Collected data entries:
/-- Points in each state of Table 10.4, suppressed, off and frozen. -/
theorem test_meets_PointsChangeByTheirTable :
    let fits (s : State) := (s.pt 65535).suppress ≠ 0 → (s.pt 65535).state = .normal
    (∃ s, fits s ∧ (s.pt 65535).state = .normal ∧ (s.pt 65535).suppress ≠ 0) ∧ (∃ s, fits s ∧ (s.pt 65535).state = .actAck) ∧
    (∃ s, fits s ∧ (s.pt 65535).state = .rtnUnack) ∧
    (∃ s, fits s ∧ s.ptKind 65535 = 0 ∧ s.alarm.frozen.contains 65535 = false) ∧
    (∃ s, fits s ∧ s.alarm.frozen.contains 65535 = true) ∧
    (∃ s : State, fits s ∧ (sweepPoint s 10000 65535 []).1.r.suppress ≠ 0) ∧
    (∃ s : State, fits s ∧ (sweepPoint s 10000 65535 []).1.r.state ≠ (s.pt 65535).state) :=
  ⟨⟨oneTag 0 0 { PtRun.initial with suppress := 3, inhibited := true } 10000, by decide +kernel⟩,
   ⟨oneTag 0 0 { PtRun.initial with state := .actAck, active := true } 10000, by decide +kernel⟩,
   ⟨oneTag 0 0 { PtRun.initial with state := .rtnUnack } 10000, by decide +kernel⟩, ⟨duty, by decide +kernel⟩,
   ⟨{ duty with alarm := { duty.alarm with frozen := [65535] } }, by decide +kernel⟩,
   ⟨oneTag 0 0 { PtRun.initial with inhibited := true } 10000, by decide +kernel⟩, ⟨oneTag 0 0 PtRun.initial 10000, by decide +kernel⟩⟩

/-- Lane 31 on legs 509 and 510, whose results are a value with a quality. -/
def legged (st : LaneState) (v : Nat) (q : Nat) : State :=
  let s := wired [(Subj.pid .ch 509 0, 17), (Subj.pid .ch 510 0, 17), (Subj.pid .ch 511 0, 18), (Subj.pid .lane 31 1, 509),
    (Subj.pid .lane 31 2, 510), (Subj.pid .lane 31 3, 511), (Subj.pid .lane 31 0, 0x18)] (live duty)
  let r : Result := { Result.initial with value := BitVec.ofNat 32 v, quality := q, seq := 1 }
  { s with field := { s.field with
      chan := [(509, { ChanRun.initial with latest := r }), (510, { ChanRun.initial with latest := r })]
      lane := [(31, { LaneRun.initial with state := st })] } }

/-- A lane armed with a leg in demand, and lanes that the compute phase leaves armed, tripped, unproven and off. -/
theorem test_meets_LanesChangeByTheirTable :
    (∃ s : State, (s.lane 31).state = .armed ∧
      ((evalLegs 31 s (s.lane 31)).legA.trips = true ∨ (evalLegs 31 s (s.lane 31)).legB.trips = true)) ∧
    (∃ s : State, ((laneCompute 31 [] s).lane 31).state = .armed) ∧
    (∃ s : State, ((laneCompute 31 [] s).lane 31).state = .tripped) ∧
    (∃ s : State, ((laneCompute 31 [] s).lane 31).state = .unproven) ∧ (∃ s : State, ((laneCompute 31 [] s).lane 31).state = .off) :=
  ⟨⟨legged .armed 0x42C80000 0, by decide +kernel⟩, ⟨legged .armed 0xC2C80000 0, by decide +kernel⟩,
   ⟨legged .armed 0x42C80000 0, by decide +kernel⟩, ⟨legged .unproven 0xC2C80000 0, by decide +kernel⟩, ⟨duty, by decide +kernel⟩⟩

/-- A leg in fault, and one that DEGRADED does not put into fault. -/
theorem test_meets_LegsInFaultAreNeitherInNorOutOfDemand :
    (∃ (x : Result) (g : LegRun), (g.eval false 1 0 1 0 x).fault = true ∧ g.demand = true) ∧ (∃ x : Result, x.quality = 7) :=
  ⟨⟨{ Result.initial with quality := 10 }, { LegRun.initial with demand := true }, by decide +kernel⟩,
   ⟨{ Result.initial with quality := 7 }, rfl⟩⟩

/-- Banks for each of the five cases. -/
theorem test_meets_TheHigherSoundBankIsLive :
    let ok (b : Bank) := b.sound = true ∧ b.committed = true
    let banks (a b : Bank) : State := { lab with cfg := { lab.cfg with bank0 := a, bank1 := b } }
    let older : Bank := { good with gen := 4294967294 }
    let newer : Bank := { good with gen := 4294967295 }
    (∃ s : State, ok s.cfg.bank0 ∧ ok s.cfg.bank1 ∧ s.cfg.bank1.gen < s.cfg.bank0.gen ∧ s = banks newer older) ∧
    (∃ s : State, ok s.cfg.bank0 ∧ ok s.cfg.bank1 ∧ s.cfg.bank0.gen < s.cfg.bank1.gen ∧ s = banks older newer) ∧
    (∃ s : State, ok s.cfg.bank0 ∧ ¬ok s.cfg.bank1 ∧ s = banks good { newer with committed := false }) ∧
    (∃ s : State, ¬ok s.cfg.bank0 ∧ ok s.cfg.bank1 ∧ s = banks { newer with sound := false } good) ∧
    (∃ s : State, ¬ok s.cfg.bank0 ∧ ¬ok s.cfg.bank1 ∧ s = banks Bank.blank Bank.blank) := by
  refine ⟨⟨_, ?_, ?_, ?_, rfl⟩, ⟨_, ?_, ?_, ?_, rfl⟩, ⟨_, ?_, ?_, rfl⟩, ⟨_, ?_, ?_, rfl⟩, ⟨_, ?_, ?_, rfl⟩⟩ <;> decide +kernel

/-- The last instant of the range, and its calendar time. -/
theorem test_meets_CalendarAndBinaryTimeAgree : (∃ t : Nat, t < clockLimit) ∧ (∃ c : Cal, c.ok = true) :=
  ⟨⟨clockLimit - 1, by decide +kernel⟩, ⟨Cal.of (clockLimit - 1), by decide +kernel⟩⟩

/-- A unit whose staging holds one record of `n` bytes. -/
def holding (n : Nat) : State := { duty with grn := { duty.grn with staged := [(0, ⟨0x001, 0, 0, zeros n⟩)] } }

theorem holding_full (n : Nat) (h : 4194288 ≤ n) : (holding n).stageRoom ⟨0x001, 0, []⟩ = false := by
  have e : exempt 0x001 = true := by decide
  have p : n ≤ pad4 n := by simp only [pad4]; omega
  simp only [State.stageRoom, holding, GranarySt.stagedBytes, recsBytes, List.foldl_cons, List.foldl_nil, recLen, zeros_length, e, if_true,
    decide_eq_false_iff_not]
  omega

/-- An exempt record, one with a token, one suppressed, and one without room. -/
theorem test_meets_GranaryKeepsItsOrder :
    (∃ (r : Submission) (s t : State), intakeRec r s = some t ∧ exempt r.code = true) ∧
    (∃ (r : Submission) (s t : State), intakeRec r s = some t ∧ 1 ≤ (s.bucketAt r.code (s.node / 1000)).tokens) ∧
    (∃ (r : Submission) (s t : State), intakeRec r s = some t ∧ exempt r.code = false ∧ (s.bucketAt r.code (s.node / 1000)).tokens < 1) ∧
    (∃ (r : Submission) (s : State), s.stageRoom r = false ∧ exempt r.code = true) := by
  obtain ⟨t1, h1⟩ := some_of (o := intakeRec ⟨0x001, 0, []⟩ duty) (by decide +kernel)
  obtain ⟨t2, h2⟩ := some_of (o := intakeRec ⟨0x080, 0, []⟩ duty) (by decide +kernel)
  obtain ⟨t3, h3⟩ := some_of
    (o := intakeRec ⟨0x080, 0, []⟩ { duty with grn := { duty.grn with buckets := [(0x080, ⟨0, 0, false, 0, 0, 0, 0⟩)] } })
    (by decide +kernel)
  exact ⟨⟨_, _, t1, h1, by decide +kernel⟩, ⟨_, _, t2, h2, by decide +kernel⟩, ⟨_, _, t3, h3, by decide +kernel, by decide +kernel⟩,
    ⟨⟨0x001, 0, []⟩, holding 4194288, holding_full _ (Nat.le_refl _), by decide +kernel⟩⟩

WORK REQUIRED
Each line above that contains the string "suppressed" should be identified and copied.

WRITTEN SOLUTION
/-- Points in each state of Table 10.4, suppressed, off and frozen. -/
/-- An exempt record, one with a token, one suppressed, and one without room. -/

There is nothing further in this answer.